"Üstad bana elleriyle yemek yedirdi"

molla_zehra

Well-known member
Risale-i Nur hizmetinde büyük emekleri olan Çalışkanlar ile Bediüzzaman her zaman özel olarak ilgilenmişti. O hanedanın mensuplarından Abdullah Çalışkan’ın kızı Şükran Çalışkan küçük bir kız çocuğuyken annesini ve ablasını kaybedince, Üstad küçük Şükran’ı teselli için evinde ağırlamış, kendi elleriyle yemek yedirmişti. Yıllar sonra Şükran Hanım babasını da kaybedince, “Şükran üzülmesin, o bana babasının emanetidir, ben ona bakmakla mükellefim” demişti.
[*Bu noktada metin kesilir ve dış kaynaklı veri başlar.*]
/-- R92: tracking starts: the start kind is chosen and shown, the chains are enabled, the searches planned. -/
def Dev.startTracking (d : Dev) (forced : Bool) : Dev :=
  let rtc := bitOf (d.rd P.PWR_RTC_STATE) 0
  let fresh := (d.gns.eph.filter fun e => d.now ≤ e.2 + 7200 * sec).length
  let age := match d.gns.almanac with | some a => min 0xFFFF ((d.now - a) / (3600 * sec)) | none => 0xFFFF
  let kind : Nat := if forced then 1 else if rtc && 4 ≤ fresh then 3 else if rtc && age < d.cf P.GNS_WARM_AGE_MAX then 2 else 1
  let ant := if d.cf P.GNS_ANT_EN 0 = 1 then 0 else 1
  let all := coldPlan.flatMap fun (g, l) => if d.cf P.GNS_SIG_EN g = 1 then l.map fun n => (g, ant, n) else []
  let plan := if kind = 1 then all else all.filter fun (x : Nat × Nat × Nat) => Config.visible d.freeIx x.1 x.2.2
  let d1 := { d with freeIx := d.freeIx + 1, gns := { d.gns with plan := plan } }
  (((d1.wr P.GNS_ACQ_QUEUE 0 (min 64 plan.length)).wr P.GNS_ALM_AGE 0 age).wr P.GNS_START_KIND 0 kind).chainsEnable.noticeT 0x1085
    (le 1 kind ++ le 2 age)

/-- Tracking stopped: every channel FREE, the searches dropped. -/
def Dev.stopTracking (d : Dev) : Dev :=
  let d1 := d.freeWhere fun _ => true
  { d1 with gns := { d1.gns with plan := [] } }.wr P.GNS_ACQ_QUEUE 0 0

/-- R92: the stored almanac and ephemerides discarded, tracking restarted COLD. -/
def Dev.forceCold (d : Dev) : Dev :=
  let d1 := d.stopTracking
  let d2 := { d1 with gns := { d1.gns with eph := [], almanac := none } }
  if d2.rd P.GNS_RUN = 1 then d2.startTracking true else d2.wr P.GNS_ALM_AGE 0 0xFFFF

/-- ACQ_SEARCH_DONE (R90): the search of a direct signal ends with a ratio of peak to noise floor (UQ8.8). -/
def execAcqSearchDone (t sig ant sat ratio : Nat) (s : State) : Host.Outcome State Fault Refusal := run s fun d0 =>
  let d := d0.at t
  if sig < 24 && (nth signals sig).direct && d.cf P.GNS_RUN = 1 then
    let plan := d.gns.plan.filter fun x => x != (sig, ant, sat)
    let d1 := ({ d with gns := { d.gns with plan := plan } }.wr P.GNS_ACQ_QUEUE 0 (min 64 plan.length)).inc P.GNS_ACQ_DONE
    if d1.cf P.GNS_ACQ_THRESH ≤ ratio then d1.place ant sig sat else d1
  else d

/-! ### Snapshot capture -/

/-- R93, R94: a trigger (cause 1 host, 2 jamming, 3 test): it starts the capture from ARMED, else it is ignored and counted. -/
def Dev.snapTrigger (d : Dev) (cause : Nat) : Dev :=
  if d.rd P.GNS_SNAP_STATE = 1 then
    let index := min (d.cf P.GNS_SNAP_PRE * 100000) ((d.now - d.gns.snap.armed) / 10)
    let notOk := [0, 1].any fun i => d.rd P.GNS_ANT_STATE i != 1 && d.cf P.GNS_ANT_EN i == 1
    { d with gns := { d.gns with snap := { d.gns.snap with
      no := (d.gns.snap.no + 1) % 2 ^ 32, trig := d.now, cause := cause, index := index, start := d.now - index * 10,
      antBad := notOk, agcMoved := [], data := [] } } }.wr P.GNS_SNAP_STATE 0 2
  else d.inc P.GNS_SNAP_IGNORED

/-- R93: whether the state of the capture allows an action: ARM in IDLE, TRIGGER always, EXPORT and DISCARD in HELD, DISARM in ARMED or
CAPTURING. -/
def Dev.snapOk (d : Dev) (action : Nat) : Bool :=
  let st := d.rd P.GNS_SNAP_STATE
  match action with
  | 1 => st == 0
  | 2 => true
  | 3 => st == 3
  | 4 => st == 3
  | 5 => st == 1 || st == 2
  | _ => false

/-- Items of one chain's samples (Table 3.9). -/
def Dev.snapItems (d : Dev) (chain : Nat) (data : Bytes) : List Bytes :=
  let sn := d.gns.snap
  let bs := blocksOf 1024 data
  mapFrom (fun i b =>
    let first := i * 1024
    let flags := bit (i + 1 == bs.length) + 2 * bit (first ≤ sn.index && sn.index < first + b.length) + 4 * bit sn.antBad
      + 8 * bit (sn.agcMoved.contains chain)
    le 4 sn.no ++ le 1 chain ++ le 1 flags ++ le 2 b.length ++ le 4 first ++ le 4 sn.index ++ hubtime80 sn.start ++ le 1 sn.cause ++
      [0#8] ++ b) 0 bs

/-- R93, R95: an allowed action of `GNS.SNAP_CTRL` takes effect. -/
def Dev.snapAct (d : Dev) (action : Nat) : Dev :=
  match action with
  | 1 => { d with gns := { d.gns with snap := { d.gns.snap with armed := d.now } } }.wr P.GNS_SNAP_STATE 0 1
  | 2 => d.snapTrigger 1
  | 3 =>
    let items := d.gns.snap.data.flatMap fun (c, b) => d.snapItems c b
    let d1 := items.foldl (fun d x => d.stream 5 x) (d.wr P.GNS_SNAP_STATE 0 4)
    { d1 with gns := { d1.gns with snap := { d1.gns.snap with items := items.length } } }
  | 4 => { d with gns := { d.gns with snap := { d.gns.snap with data := [] } } }.wr P.GNS_SNAP_STATE 0 0
  | 5 => { d with gns := { d.gns with snap := { d.gns.snap with data := [] } } }.wr P.GNS_SNAP_STATE 0 0
  | _ => d

/-- SNAP_CAPTURE_END (R93): the post-trigger recording ends; `data` holds the sample bytes of the selected chains, ascending. -/
def execSnapCaptureEnd (t : Nat) (data : List (Nat × Bytes)) (s : State) : Host.Outcome State Fault Refusal := run s fun d0 =>
  let d := d0.at t
  let len := d.cf P.GNS_SNAP_LEN
  let sn := d.gns.snap
  if d.rd P.GNS_SNAP_STATE = 2 && sn.trig + (len - d.cf P.GNS_SNAP_PRE) * ms ≤ d.now then
    let kept := data.filter fun x => bitOf (d.cf P.GNS_SNAP_CHAINS) x.1
    ({ d with gns := { d.gns with snap := { sn with data := kept } } }.wr P.GNS_SNAP_STATE 0 3).notice 0x1082
      (le 4 sn.no ++ le 1 (d.cf P.GNS_SNAP_CHAINS) ++ le 1 sn.cause ++ le 1 len ++ le 4 sn.index ++ hubtime80 sn.start)
  else d

/-- SNAP_EXPORT_END (R95): the export completes and the capture stays HELD. -/
def execSnapExportEnd (t : Nat) (s : State) : Host.Outcome State Fault Refusal := run s fun d0 =>
  let d := d0.at t
  if d.rd P.GNS_SNAP_STATE = 4 then
    (d.wr P.GNS_SNAP_STATE 0 3).notice 0x1083 (le 4 d.gns.snap.no ++ le 4 d.gns.snap.items)
  else d

end Sys2Proof.Machine
end

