/-- R347: the NAND save at the first commit after each `MTR.SAVE` seconds. -/
def Dev.mtrSave (d : Dev) (k : Nat) : Dev :=
  if d.com.mtr.saved + 20 * d.cf P.MTR_SAVE ≤ k then
    ({ (d.mtrCom fun m => { m with saved := k }) with mtr := { d.mtr with nand := some { cycle := k, bays := d.com.mtr.bays } } }).inc P.MTR_SAVES
  else d

/-- The snapshot of R346. -/
def Dev.mtrSnap (d : Dev) (k : Nat) : Dev :=
  (bays12.foldl (fun d b => d.wr P.MTR_SNAP_REG b (unle (d.regBlock (nth d.com.mtr.bays (b - 1)) k))) d).inc P.MTR_SNAP_SEQ

/-- The `metering(k)` stage (R27, R340): `xs` are the metering blocks in the order handed to it. -/
def Dev.meteringStage (d : Dev) (k : Nat) (xs : List Input) : Dev × List Bytes :=
  let d0 := if d.com.mtr.restore then d.mtrRestore k else d
  let snap := d0.ctrls.any fun c => decide (c.1 ≤ k) && c.2.1 == P.MTR_SNAP
  let d1 := xs.foldl (Dev.takeBlock k) d0
  let (d2, rs) := bays12.foldl (fun (a : Dev × List Bytes) b =>
    let (d, r) := a.1.meterBay k b snap
    (d, match r with | some r => a.2 ++ [r] | none => a.2)) (d1, [])
  let d3 := (d2.ageBlocks k).when snap (·.mtrSnap k)
  (({ d3 with mtr := { d3.mtr with lost := [], mram := none } }).mtrSave k, rs)

/-- A cold start (R350): gates closed, scaling at zero; what NAND and MRAM hold is restored at the origin. -/
def Dev.mtrCold (d : Dev) : Dev :=
  let d1 := { d with com := { d.com with mtr := {} }, mtr := { d.mtr with failed := [], lost := [], pre := [], preAcc := List.replicate 12 0 } }
  bays12.foldl (fun d b => d.wr P.MTR_GATE b 0) d1

end Sys2Proof.Machine
end

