/-- R310, R312, R317, R321 to R325, R329: a frame that matches a receive buffer fills it, counts and lowers REC; an acknowledged frame of a buffer is SENT;
an error raises the counter and leaves the buffer PENDING; a bus-idle instant offers the frame of highest priority; a master schedules its reference. -/
def Obligations.FieldBusFrames : Prop :=
  (∀ (s : State) (t c b : Nat) (f : CanFrame), s.dev.up → s.dev.active → c ≤ 2 → s.dev.rd P.CAN_STATE c = 1 → f.fdf = false → f.rtr = false → s.dev.rd P.CAN_REC c = 0 →
     s.dev.rd P.CAN_TEC c < 128 → s.dev.rd P.CAN_REF_ROLE c ≠ 2 → (∀ i, i < 4 → s.dev.canScope i = none) →
     ((List.range 64).find? fun b => cfgMatches (s.dev.bufCfg (64 * c + b)) f) = some b → bitOf (fld (s.dev.bufCfg (64 * c + b)) 1 1) 3 = false →
     Completes (.canFrameReceive t c f) s fun u =>
       u.can.bufs = insertBy (fun x y => decide (x.i < y.i)) { i := 64 * c + b, newdat := true, lost := (s.dev.canBuf (64 * c + b)).newdat, f := f } (s.dev.can.bufs.filter (·.i != 64 * c + b)) ∧
       u.rd P.CAN_RX_FRAMES c = bumped P.CAN_RX_FRAMES (s.dev.rd P.CAN_RX_FRAMES c) ∧ u.rest = { s.dev.rest with now := max s.dev.now t, can := u.can } ∧
       ItemsBut [] [(P.CAN_RX_FRAMES, c), (P.CAN_TEC, c), (P.CAN_REC, c), (P.CAN_STATE, c)] u s.dev) ∧
  (∀ (s : State) (t c b sof loop : Nat) (x : CanBuf), s.dev.up → s.dev.active → c ≤ 2 → s.dev.rd P.CAN_STATE c = 1 → s.dev.canOffered c = some x → x.i = 64 * c + b → b ≠ 63 → b < 64 →
     s.dev.rd P.CAN_TEC c < 128 → s.dev.rd P.CAN_REC c < 128 → x.f.brs = false →
     Completes (.canFrameSent t c b sof loop) s fun u =>
       u.can.bufs = insertBy (fun x y => decide (x.i < y.i)) { x with txst := 3, errs := 0, abort := false, f := { x.f with sof := sof } } (s.dev.can.bufs.filter (·.i != x.i)) ∧
       u.rd P.CAN_TX_FRAMES c = bumped P.CAN_TX_FRAMES (s.dev.rd P.CAN_TX_FRAMES c) ∧ u.rd P.CAN_TEC c = s.dev.rd P.CAN_TEC c - 1 ∧ u.rd P.CAN_STATE c = 1 ∧ u.rest = { s.dev.rest with now := max s.dev.now t, can := u.can } ∧
       ItemsBut [] [(P.CAN_TX_FRAMES, c), (P.CAN_TEC, c), (P.CAN_REC, c)] u s.dev) ∧
  (∀ (s : State) (t c b : Nat) (x : CanBuf), s.dev.up → s.dev.active → c ≤ 2 → s.dev.rd P.CAN_STATE c = 1 → s.dev.canOffered c = some x → x.i = 64 * c + b →
     s.dev.rd P.CAN_TEC c + 8 < 128 → s.dev.rd P.CAN_REC c < 128 → x.abort = false →
     Completes (.canTxError t c b 3) s fun u =>
       u.can.bufs = insertBy (fun x y => decide (x.i < y.i)) { x with txst := 1, abort := false } (s.dev.can.bufs.filter (·.i != x.i)) ∧
       u.rd P.CAN_ERR_FRAMES c = bumped P.CAN_ERR_FRAMES (s.dev.rd P.CAN_ERR_FRAMES c) ∧ u.rd P.CAN_TEC c = s.dev.rd P.CAN_TEC c + 8 ∧ u.rd P.CAN_STATE c = 1 ∧ u.rest = { s.dev.rest with now := max s.dev.now t, can := u.can } ∧
       ItemsBut [] [(P.CAN_ERR_FRAMES, c), (P.CAN_TEC, c), (P.CAN_REC, c)] u s.dev) ∧
  (∀ (s : State) (t c : Nat), s.dev.up → s.dev.active → c ≤ 2 → s.dev.rd P.CAN_STATE c = 1 → s.dev.rd P.CAN_TEC c < 128 → s.dev.rd P.CAN_REC c + 1 < 128 →
     Completes (.canReceiveError t c false) s fun u =>
       u.rd P.CAN_ERR_FRAMES c = bumped P.CAN_ERR_FRAMES (s.dev.rd P.CAN_ERR_FRAMES c) ∧ u.rd P.CAN_REC c = s.dev.rd P.CAN_REC c + 1 ∧ u.rd P.CAN_STATE c = 1 ∧ u.rest = { s.dev.rest with now := max s.dev.now t } ∧
       ItemsBut [] [(P.CAN_ERR_FRAMES, c), (P.CAN_TEC, c), (P.CAN_REC, c)] u s.dev) ∧
  (∀ (s : State) (t c : Nat), s.dev.up → s.dev.active → c ≤ 2 → s.dev.can.failed = [] → s.dev.rd P.CAN_MODE c = 0 → s.dev.rd P.CAN_STATE c ≠ 0 →
     Completes (.canModeApply t c) s fun u =>
       u.rd P.CAN_STATE c = 0 ∧ u.rd P.CAN_TEC c = 0 ∧ u.rd P.CAN_REC c = 0 ∧ u.can.mode = s.dev.can.mode.set c 0 ∧ (∀ b ∈ u.can.bufs, b.i / 64 = c → b.txst ≠ 1) ∧ u.rest = { s.dev.rest with now := max s.dev.now t, can := u.can } ∧
       ItemsBut [] [(P.CAN_STATE, c), (P.CAN_TEC, c), (P.CAN_REC, c)] u s.dev) ∧
  (∀ (s : State) (t c : Nat), s.dev.up → s.dev.active → c ≤ 2 → s.dev.can.failed = [] → s.dev.rd P.CAN_MODE c = 1 → s.dev.rd P.CAN_STATE c = 0 →
     (∀ b ∈ s.dev.can.bufs, b.i / 64 = c → b.txst ≠ 1 ∧ b.txst ≠ 2) →
     Completes (.canModeApply t c) s fun u => u.rd P.CAN_STATE c = 1 ∧ u.can.mode = s.dev.can.mode.set c 1 ∧ u.can.bufs = s.dev.can.bufs ∧ u.rest = { s.dev.rest with now := max s.dev.now t, can := u.can } ∧ ItemsBut [] [(P.CAN_STATE, c)] u s.dev) ∧
  (∀ (s : State) (t c : Nat), s.dev.up → s.dev.active → c ≤ 2 → s.dev.rd P.CAN_REF_ROLE c = 1 → s.dev.timeSet → s.dev.rd P.CAN_REF_PERIOD c ≠ 0 →
     t % (s.dev.rd P.CAN_REF_PERIOD c * ms) = 0 → (s.dev.canBuf (64 * c + 63)).txst = 0 →
     Completes (.canRefSchedule t c) s fun u =>
       u.rd P.CAN_REF_SEQ c = (s.dev.rd P.CAN_REF_SEQ c + 1) % 256 ∧
       (∃ f, u.can.bufs = insertBy (fun x y => decide (x.i < y.i)) { i := 64 * c + 63, txst := 1, f := f } (s.dev.can.bufs.filter (·.i != 64 * c + 63)) ∧ f.dlc = 8 ∧
         f.id = s.dev.rd P.CAN_REF_ID c % 2 ^ 29) ∧ u.rest = { s.dev.rest with now := max s.dev.now t, can := u.can } ∧ ItemsBut [] [(P.CAN_REF_SEQ, c)] u s.dev)

/-- R326, R330, R331, R333: recovery starts where it is automatic and ends with both counters 0; three periods without a reference lose it; an ACTIVE unit
that can send claims its address, and after its wait holds it; a faulty controller is OFF. -/
def Obligations.FieldBusControl : Prop :=
  (∀ (s : State) (t c l : Nat), s.dev.up → c ≤ 2 → s.dev.rd P.CAN_STATE c = 3 → s.dev.rd P.CAN_RECOVER c = 1 → nth s.dev.can.offs c = [l] →
     l + s.dev.rd P.CAN_RECOVER_MS c * ms ≤ t → 1 ≤ s.dev.rd P.CAN_RECOVER_MAX c →
     Completes (.canRecoveryStart t c) s fun u => u.rd P.CAN_STATE c = 4 ∧ u.rest = { s.dev.rest with now := max s.dev.now t } ∧ ItemsBut [] [(P.CAN_STATE, c)] u s.dev) ∧
  (∀ (s : State) (t c : Nat), s.dev.up → c ≤ 2 → s.dev.rd P.CAN_STATE c = 4 →
     Completes (.canRecoveryDone t c) s fun u =>
       u.rd P.CAN_STATE c = 1 ∧ u.rd P.CAN_TEC c = 0 ∧ u.rd P.CAN_REC c = 0 ∧ u.rest = { s.dev.rest with now := max s.dev.now t } ∧ ItemsBut [] [(P.CAN_STATE, c), (P.CAN_TEC, c), (P.CAN_REC, c)] u s.dev) ∧
  (∀ (s : State) (t c l : Nat), s.dev.up → c ≤ 2 → s.dev.rd P.CAN_REF_ROLE c = 2 → nth s.dev.can.refLast c = some l → l + 3 * s.dev.rd P.CAN_REF_PERIOD c * ms ≤ t →
     nth s.dev.can.refLost c = false →
     Completes (.canRefLost t c) s fun u => u.can = { s.dev.can with refLost := s.dev.can.refLost.set c true } ∧ u.rest = { s.dev.rest with now := max s.dev.now t, can := u.can } ∧ ItemsBut [] [] u s.dev) ∧
  (∀ (s : State) (t addr name : Nat), s.dev.up → s.dev.active → s.dev.rd P.CAN_ISO_EN = 1 → s.dev.rd P.CAN_STATE 0 = 1 → s.dev.rd P.CAN_ISO_STATE = 0 →
     Completes (.isoAddressClaim t 0 addr name) s fun u =>
       u.rd P.CAN_ISO_STATE = 1 ∧ u.rd P.CAN_ISO_ADDR_NOW = s.dev.rd P.CAN_ISO_ADDR ∧ u.can = { s.dev.can with claimAt := max s.dev.now t } ∧ u.rest = { s.dev.rest with now := max s.dev.now t, can := u.can } ∧
       ItemsBut [] [(P.CAN_ISO_STATE, 0), (P.CAN_ISO_ADDR_NOW, 0)] u s.dev) ∧
  (∀ (s : State) (t addr name : Nat), s.dev.up → s.dev.active → s.dev.rd P.CAN_ISO_EN = 1 → s.dev.rd P.CAN_STATE 0 = 1 → s.dev.rd P.CAN_ISO_STATE = 1 → s.dev.can.claimAt + 250 * ms ≤ t →
     Completes (.isoAddressClaim t 3 addr name) s fun u =>
       u.rd P.CAN_ISO_STATE = 2 ∧ u.rd P.CAN_ISO_ADDR_NOW = s.dev.rd P.CAN_ISO_ADDR_NOW ∧ u.rest = { s.dev.rest with now := max s.dev.now t } ∧ ItemsBut [] [(P.CAN_ISO_STATE, 0), (P.CAN_ISO_ADDR_NOW, 0)] u s.dev) ∧
  (∀ (s : State) (t c cause : Nat), s.dev.up → c ≤ 2 → s.dev.can.failed = [] →
     Completes (.canControllerFault t c cause) s fun u =>
       u.rd P.CAN_STATE c = 0 ∧ u.can = { s.dev.can with failed := [c] } ∧ u.rest = { s.dev.rest with now := max s.dev.now t, can := u.can } ∧ ItemsBut [] [(P.CAN_STATE, c)] u s.dev)

/-- R337, R364, R391: a modulator's block of 40 codes waits for Chute 11 with the bytes of Table 13.1; a block that finds 64 of its channel waiting is lost
and counted; a fault of a modulator or of the tile is held. -/
def Obligations.MeteringBlocks : Prop :=
  (∀ (s : State) (t c stamp last snum : Nat) (codes : List Int), s.dev.up → c < 16 → codes.length = 40 → s.dev.baysOf c ≠ [] → s.dev.tooEarly stamp = false →
     ((nth s.dev.chutes 11).waiting.filter fun x => x.cls == 5 && x.idx == c).length < 64 →
     Completes (.mtrBlock t c stamp last snum codes) s fun u =>
       (∃ n, u.chutes = upd s.dev.chutes 11 fun q => { q with waiting := q.waiting ++ [{ stamp := stamp, cls := 5, idx := c, seq := n, payload := mtrBlock c (bit (codes.any fun z => decide (2 ^ 23 - 1 ≤ z) || decide (z ≤ -2 ^ 23)) + 2 * bit (s.dev.mtr.failed.contains c || s.dev.mtr.failed.contains 16)) snum last codes }] }) ∧
       u.rest = { s.dev.rest with now := max s.dev.now t, chutes := u.chutes, cyc := { quietCyc s.dev.cyc with seqs := u.cyc.seqs } } ∧ ItemsBut [] [] u s.dev) ∧
  (∀ (s : State) (t c stamp last snum : Nat) (codes : List Int), s.dev.up → c < 16 → codes.length = 40 → s.dev.baysOf c ≠ [] → s.dev.tooEarly stamp = false →
     64 ≤ ((nth s.dev.chutes 11).waiting.filter fun x => x.cls == 5 && x.idx == c).length →
     Completes (.mtrBlock t c stamp last snum codes) s fun u =>
       u.mtr = { s.dev.mtr with lost := s.dev.mtr.lost ++ [c] } ∧ u.rd P.MTR_BLOCK_LOST c = bumped P.MTR_BLOCK_LOST (s.dev.rd P.MTR_BLOCK_LOST c) ∧
       u.rest = { s.dev.rest with now := max s.dev.now t, mtr := u.mtr } ∧ ItemsBut [] [(P.MTR_BLOCK_LOST, c)] u s.dev) ∧
  (∀ (s : State) (t c cause : Nat), s.dev.up → c ≤ 16 → s.dev.mtr.failed.contains c = false →
     Completes (.meteringFault t c cause) s fun u =>
       u.mtr = { s.dev.mtr with failed := s.dev.mtr.failed ++ [c] } ∧ u.rest = { s.dev.rest with now := max s.dev.now t, mtr := u.mtr } ∧ ItemsBut [] [] u s.dev)

/-- R352 to R357: a gantry command due takes ownership and begins its first motion at rest; a move that reaches its target leaves its axis IDLE there; a
stopped axis is STOPPED with the rest of its move in `DRK.REMAIN`. -/
def Obligations.AxesMoveAndStop : Prop :=
  (∀ (s : State) (t c : Nat) (gs : List GStep), s.dev.up → s.dev.active → s.dev.drk.failed = false → s.dev.drk.lines = [] → s.dev.drk.inbox = [(c, gs)] → c ≤ t →
     s.dev.stp.outOn = false →
     Completes (.gantryCommand t) s fun u =>
       u.drk = { s.dev.drk with inbox := [], gantry := s.dev.drk.gantry ++ gs } ∧ u.rd P.DRK_OWNER = 1 ∧ u.rest = { s.dev.rest with now := max s.dev.now t, drk := u.drk } ∧ ItemsBut [] [(P.DRK_OWNER, 0)] u s.dev) ∧
  (∀ (s : State) (t c l vc a dc : Nat) (g : GStep) (gs : List GStep), s.dev.up → s.dev.active → s.dev.drk.failed = false → s.dev.drk.lines = [] → s.dev.drk.waiting = [] →
     s.dev.drk.gantry = [] → s.dev.drk.inbox = [(c, g :: gs)] → c ≤ t → s.dev.stp.outOn → g.mask = 4 → s.dev.rd P.DRK_STATE 2 = 3 →
     s.dev.movePlan 4 [0, 0, nth g.target 2 - s.dev.rdS P.DRK_POS 2, 0] = (l, vc, a, dc) → 0 < l →
     Completes (.gantryCommand t) s fun u =>
       u.rd P.DRK_OWNER = 1 ∧ u.rd P.DRK_STATE 2 = 4 ∧ u.rd P.DRK_REMAIN 2 = 0 ∧ u.drk.gantry = gs ∧ u.drk.inbox = [] ∧ u.rd P.DRK_MOVES = bumped P.DRK_MOVES (s.dev.rd P.DRK_MOVES) ∧
       (∃ y, u.drk.lines = [y] ∧ y.mask = 4 ∧ nth y.target 2 = nth g.target 2 ∧ y.len = l ∧ y.vc = vc ∧ y.a = a ∧ y.dc = dc ∧ y.t0 = (max s.dev.now t) ∧ y.v0 = 0) ∧ u.rest = { s.dev.rest with now := max s.dev.now t, drk := u.drk } ∧
       ItemsBut [] [(P.DRK_OWNER, 0), (P.DRK_STATE, 2), (P.DRK_REMAIN, 2), (P.DRK_MOVES, 0)] u s.dev) ∧
  (∀ (s : State) (t ax : Nat) (x : Line), s.dev.up → s.dev.drk.lines = [x] → ax ≤ 3 → x.mask = 2 ^ ax → x.stop = none → x.done t → s.dev.drk.waiting = [] → s.dev.drk.gantry = [] → s.dev.rd P.DRK_OWNER = 0 →
     Completes (.axisMoveDone t ax) s fun u =>
       u.drk = { s.dev.drk with lines := [] } ∧ u.rd P.DRK_POS ax = ofS 32 (nth x.target ax) ∧ u.rd P.DRK_STATE ax = 3 ∧ u.rest = { s.dev.rest with now := max s.dev.now t, drk := u.drk } ∧ ItemsBut [] [(P.DRK_POS, ax), (P.DRK_STATE, ax)] u s.dev) ∧
  (∀ (s : State) (t ax : Nat) (x : Line), s.dev.up → s.dev.drk.lines = [x] → ax ≤ 3 → x.mask = 2 ^ ax → x.stop.isSome → x.done t → x.home = 0 → x.faults = [] → s.dev.drk.waiting = [] → s.dev.drk.gantry = [] →
     Completes (.axisStopDone t ax) s fun u =>
       u.drk = { s.dev.drk with lines := [] } ∧ u.rd P.DRK_POS ax = ofS 32 (x.posAt ax (max s.dev.now t)) ∧ u.rd P.DRK_STATE ax = 6 ∧
       u.rd P.DRK_REMAIN ax = ofS 32 (nth x.target ax - x.posAt ax (max s.dev.now t)) ∧ u.rest = { s.dev.rest with now := max s.dev.now t, drk := u.drk } ∧ ItemsBut [] [(P.DRK_POS, ax), (P.DRK_STATE, ax), (P.DRK_REMAIN, ax)] u s.dev)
Şükran Çalışkan, 1944 yılında Emirdağ’a sürgün edilen Üstad Bediüzzaman’a sahip çıkan Çalışkanlar Hanedanından Abdullah Çalışkan’ın küçük kızı. Yedi yaşında iken annesini, iki sene sonra da ablasını kaybeder. Babası Abdullah, küçük Şükran’ın ağıtını bir türlü dindiremez. Sonunda kızını teselli çaresini, bir sokak ötede bulunan Üstad Bediüzzaman’a göndermekte bulur. Yıllar sonra Merhum İhsan Çalışkan’ın eşi olan Şükran Hanımı Eskişehir’deki evinde ziyaret edip, tatlı hatıralarını dinledik.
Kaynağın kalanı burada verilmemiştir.